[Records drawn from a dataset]
⁂

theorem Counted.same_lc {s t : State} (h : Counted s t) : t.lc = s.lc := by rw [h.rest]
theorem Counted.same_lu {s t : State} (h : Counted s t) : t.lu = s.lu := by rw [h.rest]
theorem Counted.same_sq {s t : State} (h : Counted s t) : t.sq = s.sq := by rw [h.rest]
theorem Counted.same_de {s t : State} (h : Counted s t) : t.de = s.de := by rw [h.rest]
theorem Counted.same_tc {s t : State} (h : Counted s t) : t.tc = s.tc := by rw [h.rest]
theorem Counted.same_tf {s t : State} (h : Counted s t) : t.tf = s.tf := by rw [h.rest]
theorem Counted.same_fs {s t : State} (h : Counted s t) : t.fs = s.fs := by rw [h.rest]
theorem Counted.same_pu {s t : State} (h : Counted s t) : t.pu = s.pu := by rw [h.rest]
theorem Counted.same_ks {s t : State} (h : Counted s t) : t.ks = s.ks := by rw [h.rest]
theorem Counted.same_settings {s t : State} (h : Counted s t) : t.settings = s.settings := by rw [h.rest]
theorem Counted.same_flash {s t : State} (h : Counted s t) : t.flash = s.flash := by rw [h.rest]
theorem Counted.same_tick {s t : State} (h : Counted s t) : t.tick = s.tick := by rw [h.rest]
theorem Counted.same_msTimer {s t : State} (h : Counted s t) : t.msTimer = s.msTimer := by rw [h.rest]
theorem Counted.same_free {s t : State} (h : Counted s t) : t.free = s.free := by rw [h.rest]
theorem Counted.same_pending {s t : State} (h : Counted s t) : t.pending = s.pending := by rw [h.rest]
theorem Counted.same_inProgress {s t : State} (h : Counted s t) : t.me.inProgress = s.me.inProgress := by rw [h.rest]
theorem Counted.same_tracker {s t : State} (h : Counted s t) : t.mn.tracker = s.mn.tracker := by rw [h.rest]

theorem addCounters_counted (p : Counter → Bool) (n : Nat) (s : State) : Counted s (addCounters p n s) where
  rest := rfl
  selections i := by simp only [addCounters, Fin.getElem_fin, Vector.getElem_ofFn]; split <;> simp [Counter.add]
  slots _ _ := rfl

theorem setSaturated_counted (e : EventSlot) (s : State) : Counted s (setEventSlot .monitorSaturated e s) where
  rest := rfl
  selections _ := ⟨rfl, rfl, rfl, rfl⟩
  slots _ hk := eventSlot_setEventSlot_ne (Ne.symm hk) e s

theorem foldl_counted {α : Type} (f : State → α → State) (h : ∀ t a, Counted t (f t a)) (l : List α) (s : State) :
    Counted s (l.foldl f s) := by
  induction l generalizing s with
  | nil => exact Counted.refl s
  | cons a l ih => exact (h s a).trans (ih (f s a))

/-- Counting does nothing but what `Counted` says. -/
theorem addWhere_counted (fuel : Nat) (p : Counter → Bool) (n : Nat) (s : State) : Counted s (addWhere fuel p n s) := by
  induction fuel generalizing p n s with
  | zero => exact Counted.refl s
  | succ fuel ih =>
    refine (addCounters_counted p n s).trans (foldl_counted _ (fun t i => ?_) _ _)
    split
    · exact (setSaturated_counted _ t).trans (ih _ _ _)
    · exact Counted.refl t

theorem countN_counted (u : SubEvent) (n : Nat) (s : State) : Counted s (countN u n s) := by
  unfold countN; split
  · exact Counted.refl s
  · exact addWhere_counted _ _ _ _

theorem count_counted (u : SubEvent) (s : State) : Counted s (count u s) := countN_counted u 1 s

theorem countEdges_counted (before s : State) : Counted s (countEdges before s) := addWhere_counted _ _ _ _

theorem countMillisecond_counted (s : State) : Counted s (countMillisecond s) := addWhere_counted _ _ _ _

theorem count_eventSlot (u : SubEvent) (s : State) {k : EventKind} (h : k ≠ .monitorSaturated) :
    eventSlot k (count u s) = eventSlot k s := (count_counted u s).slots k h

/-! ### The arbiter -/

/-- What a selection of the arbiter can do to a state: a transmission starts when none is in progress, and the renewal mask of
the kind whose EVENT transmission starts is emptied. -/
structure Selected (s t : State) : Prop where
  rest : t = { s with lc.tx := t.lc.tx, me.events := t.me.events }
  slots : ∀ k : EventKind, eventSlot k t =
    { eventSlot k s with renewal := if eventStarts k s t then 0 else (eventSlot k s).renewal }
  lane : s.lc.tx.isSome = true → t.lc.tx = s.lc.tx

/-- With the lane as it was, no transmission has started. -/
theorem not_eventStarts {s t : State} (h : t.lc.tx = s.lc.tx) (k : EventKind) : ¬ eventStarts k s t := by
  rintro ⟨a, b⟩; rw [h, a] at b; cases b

⁂

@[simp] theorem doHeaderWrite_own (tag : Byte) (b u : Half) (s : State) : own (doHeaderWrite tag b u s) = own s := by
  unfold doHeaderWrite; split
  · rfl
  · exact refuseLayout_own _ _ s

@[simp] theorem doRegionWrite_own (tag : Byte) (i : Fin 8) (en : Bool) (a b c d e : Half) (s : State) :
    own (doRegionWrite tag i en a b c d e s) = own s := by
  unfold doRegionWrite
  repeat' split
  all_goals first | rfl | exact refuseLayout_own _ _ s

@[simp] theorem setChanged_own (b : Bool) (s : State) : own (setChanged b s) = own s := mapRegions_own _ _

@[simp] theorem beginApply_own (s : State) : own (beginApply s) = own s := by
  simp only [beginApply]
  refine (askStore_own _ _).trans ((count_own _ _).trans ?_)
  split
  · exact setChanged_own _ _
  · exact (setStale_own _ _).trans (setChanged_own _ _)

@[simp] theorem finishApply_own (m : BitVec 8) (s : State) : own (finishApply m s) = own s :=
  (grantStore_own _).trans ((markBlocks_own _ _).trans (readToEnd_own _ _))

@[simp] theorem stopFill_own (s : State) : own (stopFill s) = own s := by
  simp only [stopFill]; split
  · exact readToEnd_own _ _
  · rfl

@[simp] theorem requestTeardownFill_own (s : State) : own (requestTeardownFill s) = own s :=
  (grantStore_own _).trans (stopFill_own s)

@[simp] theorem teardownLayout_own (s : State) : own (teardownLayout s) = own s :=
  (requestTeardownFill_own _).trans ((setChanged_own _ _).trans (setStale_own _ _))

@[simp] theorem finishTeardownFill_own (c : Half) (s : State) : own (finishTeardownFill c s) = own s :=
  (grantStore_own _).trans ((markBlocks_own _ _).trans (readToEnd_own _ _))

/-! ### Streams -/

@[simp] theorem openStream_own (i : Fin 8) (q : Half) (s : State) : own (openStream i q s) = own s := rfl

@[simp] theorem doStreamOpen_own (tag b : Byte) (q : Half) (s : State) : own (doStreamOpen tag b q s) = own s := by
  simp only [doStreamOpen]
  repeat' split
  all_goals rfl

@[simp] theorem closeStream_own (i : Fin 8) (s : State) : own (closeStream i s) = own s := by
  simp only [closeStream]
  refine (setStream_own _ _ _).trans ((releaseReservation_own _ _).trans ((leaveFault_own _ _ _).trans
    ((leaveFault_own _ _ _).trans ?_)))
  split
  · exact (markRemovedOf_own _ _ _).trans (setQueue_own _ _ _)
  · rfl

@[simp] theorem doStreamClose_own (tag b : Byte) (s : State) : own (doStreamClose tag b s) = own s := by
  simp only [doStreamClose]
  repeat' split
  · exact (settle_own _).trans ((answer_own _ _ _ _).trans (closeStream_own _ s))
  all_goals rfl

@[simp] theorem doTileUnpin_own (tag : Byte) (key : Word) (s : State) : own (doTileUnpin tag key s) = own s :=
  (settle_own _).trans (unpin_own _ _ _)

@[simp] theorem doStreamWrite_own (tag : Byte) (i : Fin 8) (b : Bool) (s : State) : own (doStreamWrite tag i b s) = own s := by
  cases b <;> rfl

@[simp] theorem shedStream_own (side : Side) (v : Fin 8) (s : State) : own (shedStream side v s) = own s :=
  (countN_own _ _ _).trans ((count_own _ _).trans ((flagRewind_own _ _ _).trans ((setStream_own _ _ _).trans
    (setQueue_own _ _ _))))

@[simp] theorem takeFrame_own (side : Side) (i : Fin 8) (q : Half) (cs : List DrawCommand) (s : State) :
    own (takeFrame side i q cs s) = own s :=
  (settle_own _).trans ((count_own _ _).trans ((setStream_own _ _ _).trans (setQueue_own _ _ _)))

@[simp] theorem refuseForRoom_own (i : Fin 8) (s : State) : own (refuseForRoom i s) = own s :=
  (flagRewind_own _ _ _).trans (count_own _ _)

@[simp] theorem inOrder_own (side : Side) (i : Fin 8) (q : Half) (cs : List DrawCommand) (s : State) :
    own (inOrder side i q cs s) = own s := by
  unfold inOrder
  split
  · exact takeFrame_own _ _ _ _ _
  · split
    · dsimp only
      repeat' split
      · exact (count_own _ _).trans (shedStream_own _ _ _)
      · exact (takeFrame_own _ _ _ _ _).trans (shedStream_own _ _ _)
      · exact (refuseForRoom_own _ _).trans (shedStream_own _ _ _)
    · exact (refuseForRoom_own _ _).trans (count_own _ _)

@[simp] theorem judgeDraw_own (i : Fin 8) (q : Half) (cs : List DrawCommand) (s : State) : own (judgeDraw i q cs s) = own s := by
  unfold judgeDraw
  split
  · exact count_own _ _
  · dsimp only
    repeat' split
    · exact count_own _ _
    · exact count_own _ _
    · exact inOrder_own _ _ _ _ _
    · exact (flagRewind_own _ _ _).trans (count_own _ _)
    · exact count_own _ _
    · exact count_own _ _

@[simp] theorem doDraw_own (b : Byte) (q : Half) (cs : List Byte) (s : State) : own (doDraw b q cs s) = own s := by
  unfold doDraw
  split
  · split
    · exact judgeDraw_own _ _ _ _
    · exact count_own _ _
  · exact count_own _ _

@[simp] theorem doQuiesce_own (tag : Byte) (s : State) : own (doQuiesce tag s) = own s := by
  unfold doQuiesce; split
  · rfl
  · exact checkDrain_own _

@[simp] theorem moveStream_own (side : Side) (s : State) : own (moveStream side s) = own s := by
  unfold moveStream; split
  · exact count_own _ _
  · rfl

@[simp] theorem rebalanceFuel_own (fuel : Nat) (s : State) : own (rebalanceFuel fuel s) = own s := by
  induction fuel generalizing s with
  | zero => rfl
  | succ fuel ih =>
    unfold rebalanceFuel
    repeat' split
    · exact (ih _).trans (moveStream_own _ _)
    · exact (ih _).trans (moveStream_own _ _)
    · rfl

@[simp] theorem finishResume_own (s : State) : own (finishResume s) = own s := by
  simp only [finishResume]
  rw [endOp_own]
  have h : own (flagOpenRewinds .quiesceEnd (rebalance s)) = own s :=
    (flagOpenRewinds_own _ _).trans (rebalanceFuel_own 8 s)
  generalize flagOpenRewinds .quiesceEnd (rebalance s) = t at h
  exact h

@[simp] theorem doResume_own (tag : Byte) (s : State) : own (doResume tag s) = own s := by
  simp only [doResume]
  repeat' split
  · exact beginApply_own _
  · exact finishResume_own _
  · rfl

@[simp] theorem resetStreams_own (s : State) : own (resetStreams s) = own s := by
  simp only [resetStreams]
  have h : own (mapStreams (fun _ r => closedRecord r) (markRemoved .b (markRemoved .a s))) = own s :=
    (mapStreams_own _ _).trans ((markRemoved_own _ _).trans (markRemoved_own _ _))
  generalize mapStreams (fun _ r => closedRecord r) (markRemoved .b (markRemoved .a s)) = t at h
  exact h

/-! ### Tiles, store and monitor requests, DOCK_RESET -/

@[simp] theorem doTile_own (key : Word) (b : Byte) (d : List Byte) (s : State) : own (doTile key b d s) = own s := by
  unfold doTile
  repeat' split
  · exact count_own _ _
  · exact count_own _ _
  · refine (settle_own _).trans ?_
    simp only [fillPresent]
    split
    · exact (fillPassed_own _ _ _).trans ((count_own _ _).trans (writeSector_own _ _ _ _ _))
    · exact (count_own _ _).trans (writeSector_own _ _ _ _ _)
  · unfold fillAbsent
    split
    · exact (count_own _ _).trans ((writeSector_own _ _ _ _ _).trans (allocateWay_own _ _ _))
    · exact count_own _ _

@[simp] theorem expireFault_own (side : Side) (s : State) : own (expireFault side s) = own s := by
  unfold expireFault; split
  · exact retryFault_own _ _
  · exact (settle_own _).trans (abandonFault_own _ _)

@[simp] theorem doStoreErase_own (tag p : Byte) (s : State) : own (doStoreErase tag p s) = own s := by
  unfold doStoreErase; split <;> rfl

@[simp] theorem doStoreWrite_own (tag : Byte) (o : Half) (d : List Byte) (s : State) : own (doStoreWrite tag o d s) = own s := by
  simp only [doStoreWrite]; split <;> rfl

⁂

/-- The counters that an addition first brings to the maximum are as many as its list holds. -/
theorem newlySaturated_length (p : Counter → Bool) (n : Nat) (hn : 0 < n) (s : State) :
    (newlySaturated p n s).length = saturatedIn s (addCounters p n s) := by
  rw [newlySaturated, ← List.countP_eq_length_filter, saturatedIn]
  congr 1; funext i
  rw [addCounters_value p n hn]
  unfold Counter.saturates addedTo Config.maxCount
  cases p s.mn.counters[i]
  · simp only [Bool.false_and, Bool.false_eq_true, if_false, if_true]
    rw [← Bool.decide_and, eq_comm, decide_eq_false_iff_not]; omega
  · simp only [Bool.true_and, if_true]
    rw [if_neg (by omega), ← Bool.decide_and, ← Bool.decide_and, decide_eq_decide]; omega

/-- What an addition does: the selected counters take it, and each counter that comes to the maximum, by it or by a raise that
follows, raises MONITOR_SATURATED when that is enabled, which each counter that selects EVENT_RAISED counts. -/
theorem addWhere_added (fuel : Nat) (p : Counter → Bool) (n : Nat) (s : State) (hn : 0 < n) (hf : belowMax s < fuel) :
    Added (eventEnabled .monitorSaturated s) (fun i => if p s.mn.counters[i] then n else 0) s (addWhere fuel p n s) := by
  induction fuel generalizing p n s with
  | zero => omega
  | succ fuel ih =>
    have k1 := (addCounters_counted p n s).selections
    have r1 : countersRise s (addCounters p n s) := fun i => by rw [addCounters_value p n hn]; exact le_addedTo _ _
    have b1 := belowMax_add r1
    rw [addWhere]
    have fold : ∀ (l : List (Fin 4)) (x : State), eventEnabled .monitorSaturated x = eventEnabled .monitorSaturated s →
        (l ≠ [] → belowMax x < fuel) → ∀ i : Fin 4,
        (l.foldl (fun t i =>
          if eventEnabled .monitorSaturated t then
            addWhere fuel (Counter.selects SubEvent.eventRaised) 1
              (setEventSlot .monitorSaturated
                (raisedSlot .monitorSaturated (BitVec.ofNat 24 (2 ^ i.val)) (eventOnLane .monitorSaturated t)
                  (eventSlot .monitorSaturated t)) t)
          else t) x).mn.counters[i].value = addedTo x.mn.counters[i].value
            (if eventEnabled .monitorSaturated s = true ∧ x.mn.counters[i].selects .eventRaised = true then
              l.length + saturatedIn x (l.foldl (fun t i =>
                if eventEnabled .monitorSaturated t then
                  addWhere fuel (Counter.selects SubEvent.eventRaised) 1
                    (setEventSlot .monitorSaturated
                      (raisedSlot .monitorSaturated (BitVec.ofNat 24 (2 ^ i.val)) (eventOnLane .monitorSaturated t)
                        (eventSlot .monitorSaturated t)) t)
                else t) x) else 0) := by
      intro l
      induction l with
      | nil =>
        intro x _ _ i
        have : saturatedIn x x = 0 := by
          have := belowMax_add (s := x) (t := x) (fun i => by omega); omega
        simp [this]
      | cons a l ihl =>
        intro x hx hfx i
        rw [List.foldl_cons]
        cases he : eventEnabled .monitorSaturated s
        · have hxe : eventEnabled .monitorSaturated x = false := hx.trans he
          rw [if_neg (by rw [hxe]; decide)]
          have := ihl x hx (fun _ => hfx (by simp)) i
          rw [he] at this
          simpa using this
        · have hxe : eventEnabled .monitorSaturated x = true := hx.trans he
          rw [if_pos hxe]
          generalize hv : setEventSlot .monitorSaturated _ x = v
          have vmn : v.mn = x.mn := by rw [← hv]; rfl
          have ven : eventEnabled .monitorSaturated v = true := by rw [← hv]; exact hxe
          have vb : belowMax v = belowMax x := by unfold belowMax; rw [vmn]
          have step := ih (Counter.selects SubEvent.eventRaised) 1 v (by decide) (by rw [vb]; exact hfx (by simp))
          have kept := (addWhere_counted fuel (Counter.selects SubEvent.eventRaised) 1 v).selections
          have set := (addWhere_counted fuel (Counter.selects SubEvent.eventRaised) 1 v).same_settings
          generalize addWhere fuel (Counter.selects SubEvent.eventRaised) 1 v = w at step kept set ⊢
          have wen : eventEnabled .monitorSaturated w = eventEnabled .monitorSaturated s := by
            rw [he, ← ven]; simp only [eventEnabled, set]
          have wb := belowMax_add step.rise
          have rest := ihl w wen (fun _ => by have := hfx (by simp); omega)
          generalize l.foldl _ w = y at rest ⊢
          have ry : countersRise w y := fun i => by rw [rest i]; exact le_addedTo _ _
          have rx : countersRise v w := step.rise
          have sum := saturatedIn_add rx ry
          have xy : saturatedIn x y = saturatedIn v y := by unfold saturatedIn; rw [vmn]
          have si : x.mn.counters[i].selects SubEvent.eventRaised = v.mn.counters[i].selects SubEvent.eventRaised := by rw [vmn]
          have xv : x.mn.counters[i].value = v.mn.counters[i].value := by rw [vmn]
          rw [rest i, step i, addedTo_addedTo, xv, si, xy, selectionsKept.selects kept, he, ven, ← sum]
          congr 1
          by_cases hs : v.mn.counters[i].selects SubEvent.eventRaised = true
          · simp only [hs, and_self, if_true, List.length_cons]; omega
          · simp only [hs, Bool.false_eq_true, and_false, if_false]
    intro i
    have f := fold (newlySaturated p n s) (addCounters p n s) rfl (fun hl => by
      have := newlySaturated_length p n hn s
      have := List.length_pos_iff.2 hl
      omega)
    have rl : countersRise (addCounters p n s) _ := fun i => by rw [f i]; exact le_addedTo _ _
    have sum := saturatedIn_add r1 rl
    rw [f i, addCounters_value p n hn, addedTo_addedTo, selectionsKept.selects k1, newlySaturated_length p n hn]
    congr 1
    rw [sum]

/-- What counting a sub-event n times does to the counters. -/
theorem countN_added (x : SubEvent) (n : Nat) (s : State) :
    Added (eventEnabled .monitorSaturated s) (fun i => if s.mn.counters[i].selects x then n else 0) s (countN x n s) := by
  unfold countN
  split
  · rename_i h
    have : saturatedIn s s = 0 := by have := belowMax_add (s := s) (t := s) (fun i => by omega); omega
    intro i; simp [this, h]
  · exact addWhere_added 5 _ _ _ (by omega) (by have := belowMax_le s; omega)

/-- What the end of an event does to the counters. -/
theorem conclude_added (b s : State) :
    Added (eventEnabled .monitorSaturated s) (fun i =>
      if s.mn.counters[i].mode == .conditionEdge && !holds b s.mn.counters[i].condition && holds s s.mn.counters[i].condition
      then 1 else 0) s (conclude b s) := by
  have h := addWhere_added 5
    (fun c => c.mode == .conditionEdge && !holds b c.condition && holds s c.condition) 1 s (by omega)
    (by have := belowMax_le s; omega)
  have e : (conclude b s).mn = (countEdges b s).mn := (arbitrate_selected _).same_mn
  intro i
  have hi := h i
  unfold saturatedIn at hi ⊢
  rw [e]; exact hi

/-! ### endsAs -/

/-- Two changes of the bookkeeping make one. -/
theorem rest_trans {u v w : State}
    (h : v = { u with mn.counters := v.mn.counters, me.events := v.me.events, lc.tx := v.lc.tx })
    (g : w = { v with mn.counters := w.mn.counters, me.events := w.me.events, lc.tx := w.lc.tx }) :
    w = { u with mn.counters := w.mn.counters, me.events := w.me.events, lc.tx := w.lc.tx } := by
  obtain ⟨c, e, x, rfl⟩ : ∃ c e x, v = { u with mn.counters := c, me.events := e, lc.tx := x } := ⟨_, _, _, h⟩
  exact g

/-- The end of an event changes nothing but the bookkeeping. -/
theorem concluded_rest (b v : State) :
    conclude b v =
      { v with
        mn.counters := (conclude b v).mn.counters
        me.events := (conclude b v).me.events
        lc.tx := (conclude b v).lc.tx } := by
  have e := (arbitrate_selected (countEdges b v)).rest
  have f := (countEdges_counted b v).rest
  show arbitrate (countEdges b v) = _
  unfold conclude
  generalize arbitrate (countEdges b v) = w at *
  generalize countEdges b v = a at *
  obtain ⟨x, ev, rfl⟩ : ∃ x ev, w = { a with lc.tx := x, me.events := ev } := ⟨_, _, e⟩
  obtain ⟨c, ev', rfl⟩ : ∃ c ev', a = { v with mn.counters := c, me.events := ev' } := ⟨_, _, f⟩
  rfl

⁂

Directions: Some lines above may hold the word "does"; say how many do, giving nothing besides the number.

Answer for this exercise: 4